# Requirement
If a line in the listing below includes the word "divSelect", pick it out.

# Data provided
-- ==== Sys2Proof/Machine/Flags.lean ====
section
/-! DEFINITION. The one flag, the carry T[24] (`10_state.md` R33), the parts of a 25-bit register, and the
25-bit results of the ALU (`42_alu.md`). -/

namespace Sys2Proof.Machine

/-- Bit 24 of a register: the carry, if the register is T (`10_state.md` R21). -/
def carry (x : Reg) : Bool := x.getLsbD 24

/-- Bits 23:0 of a register: the datum the ALU works on (R21). -/
def datum (x : Reg) : Word := x.extractLsb' 0 24

/-- Bit 23, the sign of the datum (R21). -/
def sign (x : Reg) : Bool := x.getLsbD 23

/-- `c ++ d`: a register with carry `c` and datum `d`. -/
def withCarry (c : Bool) (d : Word) : Reg := BitVec.cons c d

/-- `zext_25` of a memory word: the carry position is 0 (`30_encoding.md` R101). -/
def zext25 (w : Word) : Reg := withCarry false w

/-- The output of the 24-bit adder on the data of two registers; bit 24 is the carry out and the old carries take no
part (`42_alu.md` R168, D8). -/
def sum25 (s t : Reg) : Reg := (datum s).setWidth 25 + (datum t).setWidth 25

/-- COM (R160, D9): `T[24] ++ ~T[23:0]`. -/
def comResult (t : Reg) : Reg := withCarry (carry t) (~~~datum t)

/-- XOR (R164, D9): the carry of T stays, that of S is discarded. -/
def xorResult (s t : Reg) : Reg := withCarry (carry t) (datum s ^^^ datum t)

/-- AND (R165, D9). -/
def andResult (s t : Reg) : Reg := withCarry (carry t) (datum s &&& datum t)

/-- SHL (R161): `T[23:0] ++ 0`, so old bit 23 becomes the carry. -/
def shlResult (t : Reg) : Reg := BitVec.concat (datum t) false

/-- SHR (R162): the pin enters the carry, the sign is kept, `pin ++ T[23] ++ T[23:1]`. -/
def shrResult (pin : Bool) (t : Reg) : Reg := BitVec.cons pin (BitVec.cons (sign t) (t.extractLsb' 1 23))

/-- The value MUL shifts right (R163): the sum if A[0] is set, else the datum of T. -/
def mulSum (a s t : Reg) : Reg := if a.getLsbD 0 then sum25 s t else zext25 (datum t)

/-- What MUL leaves in A[24] (`10_state.md` R27, D14; log 17). -/
def mulA24 (mode : A24MulDiv) (a : Reg) : Bool :=
  match mode with
  | .keep => carry a
  | .zero => false
  | .shift => false

/-- T after MUL (R163, D12): `T[24] ++ sum[24:1]`. -/
def mulT (a s t : Reg) : Reg := withCarry (carry t) ((mulSum a s t).extractLsb' 1 24)

/-- A after MUL (R163): `a24 ++ sum[0] ++ A[23:1]`. -/
def mulA (mode : A24MulDiv) (a s t : Reg) : Reg :=
  withCarry (mulA24 mode a) (BitVec.cons ((mulSum a s t).getLsbD 0) (a.extractLsb' 1 23))

/-- The value DIV shifts left (R166): the sum if the addition carries, else the datum of T. -/
def divSelect (s t : Reg) : Word := if carry (sum25 s t) then datum (sum25 s t) else datum t

/-- What DIV leaves in A[24] (`10_state.md` R27, D14; log 17). -/
def divA24 (mode : A24MulDiv) (a : Reg) : Bool :=
  match mode with
  | .keep => carry a
  | .zero => false
  | .shift => sign a

/-- T after DIV (R166, D13): `X ++ A[23]`, the bit shifted out of X becomes the carry. -/
def divT (a s t : Reg) : Reg := BitVec.concat (divSelect s t) (sign a)

/-- A after DIV (R166): `a24 ++ A[22:0] ++ c`, c the carry of the addition. -/
def divA (mode : A24MulDiv) (a s t : Reg) : Reg :=
  withCarry (divA24 mode a) (BitVec.concat (a.extractLsb' 0 23) (carry (sum25 s t)))

end Sys2Proof.Machine
end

# Reply
def divSelect (s t : Reg) : Word := if carry (sum25 s t) then datum (sum25 s t) else datum t
def divT (a s t : Reg) : Reg := BitVec.concat (divSelect s t) (sign a)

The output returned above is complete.